May be you already done that. Without moving the mic do the swept sin wave and calculate the FIR then do the FIR corrected swept sin wave and check to see if the frequency and phase response had improved.

What mic and what digitizer are you using?

saigenku · 2011-11-25 4:55 pm

The idea is that at least you see real improvement from the measurement.

Headphone may not be "flat", the only thing certain is that it do not have any audible reverberation/echo.

simon7000 · 2011-11-25 5:01 pm

The first issue that gives you trouble is that you are assuming a linear system. Even a simple loudspeaker system is not linear. The voice coil heats in use and so the coil resistance goes up and the efficiency down. Air also has limits to linearity.

The second issue is that you can do this for one location. As you have two ears that places a second limit. A localization error of 10 uS is significant.

Third is that recordings being binaural representations of three dimensional pressure modulations are often improved by adding additional early reflections.

There are several commercial products that try this and although they sound different they don't particularly sound better.

But it is fun to play.

saigenku · 2011-11-25 9:16 pm

I think it is possible to correct (to some extend) the non-linearity for example by combining multiple correction FIR created a different sound level and do some kind of interpolation.

Localization is going to be a big problem specially if there are more then one person listening.

satoru · 2011-11-26 9:23 pm

How are you handling the noise in your room measurements? As you pointed out, deconvolution is a division in Fourier space, so any noise in the transfer function will have a devastating result in the outcome (sometime, blowing up the whole calculation to infinity), especially in the region where the amplitude is low. There are so many scientific papers on handling the noise effectively, but in essence, you have to fight it with the number of data you take.

The "pre-echoes" you are hearing may well be derived from "ringing" as a result of deconvolution.

"Pulse" measurement to get a system's transfer function, in theory, is at best when the width of the "pulse" can be infinitely narrow and the threw rate is infinitely high. If you cannot achieve these close enough to practicality, then measuring steady state condition is better way to go. Given that a lot of us can hear a difference in -60dB region, you have to suppress noise even lower. As the noise goes down by the root of the number of measurements, you want to measure at least 1 million sine waves. Even at 20 kHz, it will be 50 seconds, while you need more than an hour for middle C (261 Hz). At least, you can try to increase the number of measurements in a practical manner and see whether it improve you deconvolution.

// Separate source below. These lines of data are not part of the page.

theorem execDrainComplete_only {ps : List Part} {s t : State} (h : Only ps s t) (hp : Within [.fields, .regions, .memStacks, .lnk, .na, .hst, .glb, .master, .stud, .dram, .spad, .before, .host, .badSpad, .badDram] ps) (tile : Nat) (upset : List (Nat × Nat)) (merge : ReadOutcome) :
    ResOnly ps s (execDrainComplete tile upset merge t) := by
  unfold execDrainComplete
  repeat' (first
    | with_reducible assumption
    | with_reducible exact hp.trans (.ofBool rfl)
    | with_reducible exact hp.mem rfl
    | with_reducible intro _
    | with_reducible apply drainBook_only
    | with_reducible apply drainSweep_only
    | with_reducible apply modTile_only
    | with_reducible apply writeNow_only
    | with_reducible apply Only.iteTest
    | with_reducible apply ResOnly.next
    | with_reducible apply ResOnly.iteTest
    | split
    | dsimp only)

theorem dealRepeats_only {ps : List Part} {s t : State} (h : Only ps s t) (hp : Within [.fields, .regions, .master, .spad, .before, .badSpad] ps) (t' : Tile) (d : Tile) :
    Only ps s (dealRepeats t t' d) := by
  unfold dealRepeats
  repeat' (first
    | with_reducible assumption
    | with_reducible exact hp.trans (.ofBool rfl)
    | with_reducible exact hp.mem rfl
    | with_reducible apply refillRegion_only
    | with_reducible apply updBanks_only
    | with_reducible apply Only.modMaster
    | dsimp only)

theorem execDuplicateCompare_only {ps : List Part} {s t : State} (h : Only ps s t) (hp : Within [.fields, .regions, .lnk, .na, .hst, .glb, .master, .spad, .before, .host, .badSpad] ps) (tile : Nat) :
    ResOnly ps s (execDuplicateCompare tile t) := by
  unfold execDuplicateCompare
  repeat' (first
    | with_reducible assumption
    | with_reducible exact hp.trans (.ofBool rfl)
    | with_reducible exact hp.mem rfl
    | with_reducible refine dealCopy_only ?_ (hp.trans (.ofBool rfl)) ‹_›
    | with_reducible apply dealRepeats_only
    | with_reducible apply dropCopies_only
    | with_reducible apply modTile_only
    | with_reducible apply noVerdict_only
    | with_reducible apply setOp_only
    | with_reducible apply verifyTile_only
    | with_reducible apply Only.modGlb
    | with_reducible apply Only.iteTest
    | with_reducible apply ResOnly.next
    | with_reducible apply ResOnly.iteTest
    | split
    | dsimp only)

theorem nameRegion_only {ps : List Part} {s t : State} (h : Only ps s t) (hp : Within [.fields, .regions, .slots, .lnk, .na, .hst, .glb, .master, .stud, .spad, .before, .host, .badSpad] ps) (r : Nat) :
    Only ps s (nameRegion t r) := by
  unfold nameRegion
  repeat' (first
    | with_reducible assumption
    | with_reducible exact hp.trans (.ofBool rfl)
    | with_reducible exact hp.mem rfl
    | with_reducible apply failRegion_only
    | with_reducible apply recordFault_only)

theorem verdictRecord_only {ps : List Part} {s t : State} (h : Only ps s t) (hp : Within [.fields, .regions, .na, .hst, .glb, .master, .host] ps) (t' : Tile) (d : Tile) (v : Tile) (verdict : Nat) (named : List Nat) :
    Only ps s (verdictRecord t t' d v verdict named) := by
  unfold verdictRecord
  repeat' (first
    | with_reducible assumption
    | with_reducible exact hp.trans (.ofBool rfl)
    | with_reducible exact hp.mem rfl
    | with_reducible apply dropCopies_only
    | with_reducible apply dupRecord_only)

theorem execVoteVerdict_only {ps : List Part} {s t : State} (h : Only ps s t) (hp : Within [.fields, .regions, .slots, .lnk, .na, .hst, .glb, .master, .stud, .spad, .before, .host, .badSpad] ps) (tile : Nat) :
    ResOnly ps s (execVoteVerdict tile t) := by
  unfold execVoteVerdict
  repeat' (first
    | with_reducible assumption
    | with_reducible exact hp.trans (.ofBool rfl)
    | with_reducible exact hp.mem rfl
    | with_reducible apply nameRegion_only
    | with_reducible apply verdictRecord_only
    | with_reducible apply Only.iteTest
    | with_reducible apply ResOnly.next
    | with_reducible apply ResOnly.iteTest
    | split)

theorem permanent_only {ps : List Part} {s t : State} (h : Only ps s t) (hp : Within [.fields, .regions, .slots, .lnk, .na, .hst, .glb, .master, .stud, .spad, .before, .host, .badSpad] ps) (r : Nat) :
    Only ps s (permanent t r) := by
  unfold permanent
  repeat' (first
    | with_reducible assumption
    | with_reducible exact hp.trans (.ofBool rfl)
    | with_reducible exact hp.mem rfl
    | with_reducible apply failRegion_only
    | with_reducible apply recordFaultOnly_only
    | with_reducible apply retireUnit_only)

theorem transientReplay_only {ps : List Part} {s t : State} (h : Only ps s t) (hp : Within [.fields, .regions, .lnk, .na, .hst, .glb, .master, .spad, .before, .host, .badSpad] ps) (t' : Tile) :
    Only ps s (transientReplay t t') := by
  unfold transientReplay
  repeat' (first
    | with_reducible assumption
    | with_reducible exact hp.trans (.ofBool rfl)
    | with_reducible exact hp.mem rfl
    | with_reducible apply abandon_only
    | with_reducible apply replayDeal_only
    | with_reducible apply Only.iteTest
    | split)

theorem repeatRecord_only {ps : List Part} {s t : State} (h : Only ps s t) (hp : Within [.fields, .regions, .na, .hst, .glb, .master, .host] ps) (t' : Tile) (d : Tile) (v : Tile) (verdict : Nat) (cls : Nat) (fails : Bool) :
    Only ps s (repeatRecord t t' d v verdict cls fails) := by
  unfold repeatRecord
  repeat' (first
    | with_reducible assumption
    | with_reducible exact hp.trans (.ofBool rfl)
    | with_reducible exact hp.mem rfl
    | with_reducible apply dropCopies_only
    | with_reducible apply dupRecord_only)

theorem permanents_only {ps : List Part} {s t : State} (h : Only ps s t) (hp : Within [.fields, .regions, .slots, .lnk, .na, .hst, .glb, .master, .stud, .spad, .before, .host, .badSpad] ps) (t' : Tile) (d : Tile) (v : Tile) (verdict : Nat) (rs : List Nat) :
    Only ps s (permanents t t' d v verdict rs) := by
  unfold permanents
  repeat' (first
    | with_reducible assumption
    | with_reducible exact hp.trans (.ofBool rfl)
    | with_reducible exact hp.mem rfl
    | with_reducible intro _
    | with_reducible apply permanent_only
    | with_reducible apply repeatRecord_only
    | with_reducible apply Only.foldl)

theorem transients_only {ps : List Part} {s t : State} (h : Only ps s t) (hp : Within [.fields, .regions, .lnk, .na, .hst, .glb, .master, .spad, .before, .host, .badSpad] ps) (o : Op) (t' : Tile) (d : Tile) (v : Tile) :
    Only ps s (transients t o t' d v) := by
  unfold transients
  repeat' (first
    | with_reducible assumption
    | with_reducible exact hp.trans (.ofBool rfl)
    | with_reducible exact hp.mem rfl
    | with_reducible apply repeatRecord_only
    | with_reducible apply transientReplay_only
    | with_reducible apply verifyTile_only
    | with_reducible apply Only.iteTest
    | split)

theorem execRepeatVerdict_only {ps : List Part} {s t : State} (h : Only ps s t) (hp : Within [.fields, .regions, .slots, .lnk, .na, .hst, .glb, .master, .stud, .spad, .before, .host, .badSpad] ps) (tile : Nat) :
    ResOnly ps s (execRepeatVerdict tile t) := by
  unfold execRepeatVerdict
  repeat' (first
    | with_reducible assumption
    | with_reducible exact hp.trans (.ofBool rfl)
    | with_reducible exact hp.mem rfl
    | with_reducible apply permanents_only
    | with_reducible apply transients_only
    | with_reducible apply Only.iteTest
    | with_reducible apply ResOnly.next
    | with_reducible apply ResOnly.iteTest
    | split)

theorem commitOrEnd_only {ps : List Part} {s t : State} (h : Only ps s t) (hp : Within [.fields, .regions, .memStacks, .lnk, .na, .hst, .glb, .side, .master, .stud, .sync, .dram, .spad, .before, .host, .badSpad, .badDram] ps) (reads : ReadOutcome) :
    Only ps s (commitOrEnd t reads) := by
  unfold commitOrEnd
  repeat' (first
    | with_reducible assumption
    | with_reducible exact hp.trans (.ofBool rfl)
    | with_reducible exact hp.mem rfl
    | with_reducible intro _
    | with_reducible apply abandonSignal_only
    | with_reducible apply commitNow_only
    | with_reducible apply readNow_only
    | with_reducible apply runRecord_only
    | with_reducible apply seenState_only
    | with_reducible apply Only.iteTest
    | split
    | dsimp only)

theorem execCommit_only {ps : List Part} {s t : State} (h : Only ps s t) (hp : Within [.fields, .regions, .memStacks, .lnk, .na, .hst, .glb, .side, .master, .stud, .sync, .dram, .spad, .before, .host, .badSpad, .badDram] ps) (reads : ReadOutcome := ReadOutcome.clean) :
    ResOnly ps s (execCommit t reads) := by
  unfold execCommit
  repeat' (first
    | with_reducible assumption
    | with_reducible exact hp.trans (.ofBool rfl)
    | with_reducible exact hp.mem rfl
    | with_reducible apply commitOrEnd_only
    | with_reducible apply ResOnly.next)

theorem execRegionHeartbeat_only {ps : List Part} {s t : State} (h : Only ps s t) (hp : Within [.fields, .regions, .free] ps) (region : Nat) (vcore : Nat := 1024) (age : Nat := 0) :
    ResOnly ps s (execRegionHeartbeat region t vcore age) := by
  unfold execRegionHeartbeat
  repeat' (first
    | with_reducible assumption
    | with_reducible exact hp.trans (.ofBool rfl)
    | with_reducible exact hp.mem rfl
    | with_reducible apply noteRail_only
    | with_reducible apply Only.modRegion
    | with_reducible apply Only.iteTest
    | with_reducible apply ResOnly.next
    | with_reducible apply ResOnly.onUnit
    | with_reducible apply ResOnly.iteTest
    | split
    | dsimp only)

theorem execHeartbeatCheck_only {ps : List Part} {s t : State} (h : Only ps s t) (hp : Within [.fields, .regions, .slots, .lnk, .na, .hst, .glb, .master, .spad, .before, .host, .badSpad] ps) (field : Nat) :
    ResOnly ps s (execHeartbeatCheck field t) := by
  unfold execHeartbeatCheck
  repeat' (first
    | with_reducible assumption
    | with_reducible exact hp.trans (.ofBool rfl)
    | with_reducible exact hp.mem rfl
    | with_reducible intro _
    | with_reducible apply failRegion_only
    | with_reducible apply Only.foldl
    | with_reducible apply Only.iteTest
    | with_reducible apply ResOnly.next
    | with_reducible apply ResOnly.onUnit
    | with_reducible apply ResOnly.iteTest
    | split)

theorem execRegionFlitParityError_only {ps : List Part} {s t : State} (h : Only ps s t) (hp : Within [.fields, .regions, .slots, .lnk, .na, .hst, .glb, .master, .spad, .before, .host, .badSpad] ps) (region : Nat) :
    ResOnly ps s (execRegionFlitParityError region t) := by
  unfold execRegionFlitParityError
  repeat' (first
    | with_reducible assumption
    | with_reducible exact hp.trans (.ofBool rfl)
    | with_reducible exact hp.mem rfl
    | with_reducible apply failRegion_only
    | with_reducible apply postError_only
    | with_reducible apply Only.iteTest
    | with_reducible apply ResOnly.next
    | with_reducible apply ResOnly.onUnit
    | with_reducible apply ResOnly.iteTest
    | split)

theorem execRegionFailed_only {ps : List Part} {s t : State} (h : Only ps s t) (hp : Within [.fields, .regions, .slots, .lnk, .na, .hst, .glb, .master, .stud, .spad, .before, .host, .badSpad] ps) (region : Nat) (cause : FailCause) :
    ResOnly ps s (execRegionFailed region cause t) := by
  unfold execRegionFailed
  repeat' (first
    | with_reducible assumption
    | with_reducible exact hp.trans (.ofBool rfl)
    | with_reducible exact hp.mem rfl
    | with_reducible apply failRegion_only
    | with_reducible apply nameRegion_only
    | with_reducible apply ResOnly.next
    | with_reducible apply ResOnly.onUnit
    | split)

theorem execWeaveRebuildComplete_only {ps : List Part} {s t : State} (h : Only ps s t) (hp : Within [.fields, .regions, .lnk, .na, .hst, .glb, .master, .spad, .before, .host, .badSpad] ps) :
    ResOnly ps s (execWeaveRebuildComplete t) := by
  unfold execWeaveRebuildComplete
  repeat' (first
    | with_reducible assumption
    | with_reducible exact hp.trans (.ofBool rfl)
    | with_reducible exact hp.mem rfl
    | with_reducible apply rebuildDone_only
    | with_reducible apply ResOnly.next)

/-! ### Machine/PowerOps.lean -/

theorem failUnit_only {ps : List Part} {s t : State} (h : Only ps s t) (hp : Within [.na, .hst, .stud, .host] ps) (k : UnitKind) (i : Nat) :
    Only ps s (failUnit t k i) := by
  unfold failUnit
  repeat' (first
    | with_reducible assumption
    | with_reducible exact hp.trans (.ofBool rfl)
    | with_reducible exact hp.mem rfl
    | with_reducible apply recordFault_only
    | with_reducible apply retireUnit_only)

theorem stopEverything_only {ps : List Part} {s t : State} (h : Only ps s t) (hp : Within [.fields, .regions, .lnk, .na, .hst, .glb, .master, .spad, .before, .host, .badSpad] ps) (k : UnitKind) (i : Nat) :
    Only ps s (stopEverything t k i) := by
  unfold stopEverything
  repeat' (first
    | with_reducible assumption
    | with_reducible exact hp.trans (.ofBool rfl)
    | with_reducible exact hp.mem rfl
    | with_reducible intro _
    | with_reducible apply abandonAside_only
    | with_reducible apply stopAllRings_only
    | with_reducible apply updAllBanks_only
    | with_reducible apply Only.foldl)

By the way, are you doing your deconvolution in double precision floating point??

Good luck!

Regards,
Satoru

CopperTop · 2011-11-28 10:17 pm

Thanks for the comments.

The microphone I'm using is a simple Panasonic WM61 capsule with a 10k bias resistor and a 9V battery. I did build my own Veroboard pre-amp, but I'm now using a Tascam mixer's microphone input. I have yet to build the capsule into a housing, so it currently exists at the end of a stalk of screened cable, reasonably far from any nearby surfaces.

Yes, it has occurred to me that the deconvolution process can involve division of something by nothing, or of nothing by nothing. I wasn't sure whether the best thing was to catch potential divide by (almost) zeroes and discard them, or also to pre-empt the problem to some degree by only dividing the bins within my sweep's frequency range. In theory the Kirkeby inverse filter is supposed to suppress huge boosts, as well. (I am carrying out all the calculations in double precision.)

I realise that the system isn't strictly linear, so a single filter can only be an approximation, but I was hoping for something reasonably close which I could then refine. I have a feeling I'm making an error somewhere, though, because although I can 'correct' a recording of uncorrected audio made with the mic at the listening position by multiplying its FFT by the FFT of the Kirkeby filter and taking the inverse FFT, I can't seem to achieve the same result by saving the Kirkeby's real part as a wav file, then later convolving it with music using one of the VST-type convolvers and recording the result with the mic. I'm doing something stupid somewhere.

I have just discovered this nice looking GUI front end for the Sbragion DRC system (don't know how I missed it before) which looks to simplify the process quite a lot, so I will be trying this ASAP.

Digital Room Correction Designer Help

theSuede · 2011-11-29 5:01 am

One of the very basic points of 'room correction' is that it's really a three part problem. Both from a measurement and a "music listening" PoV.

You seem to be at home with the math involved, so that base is covered.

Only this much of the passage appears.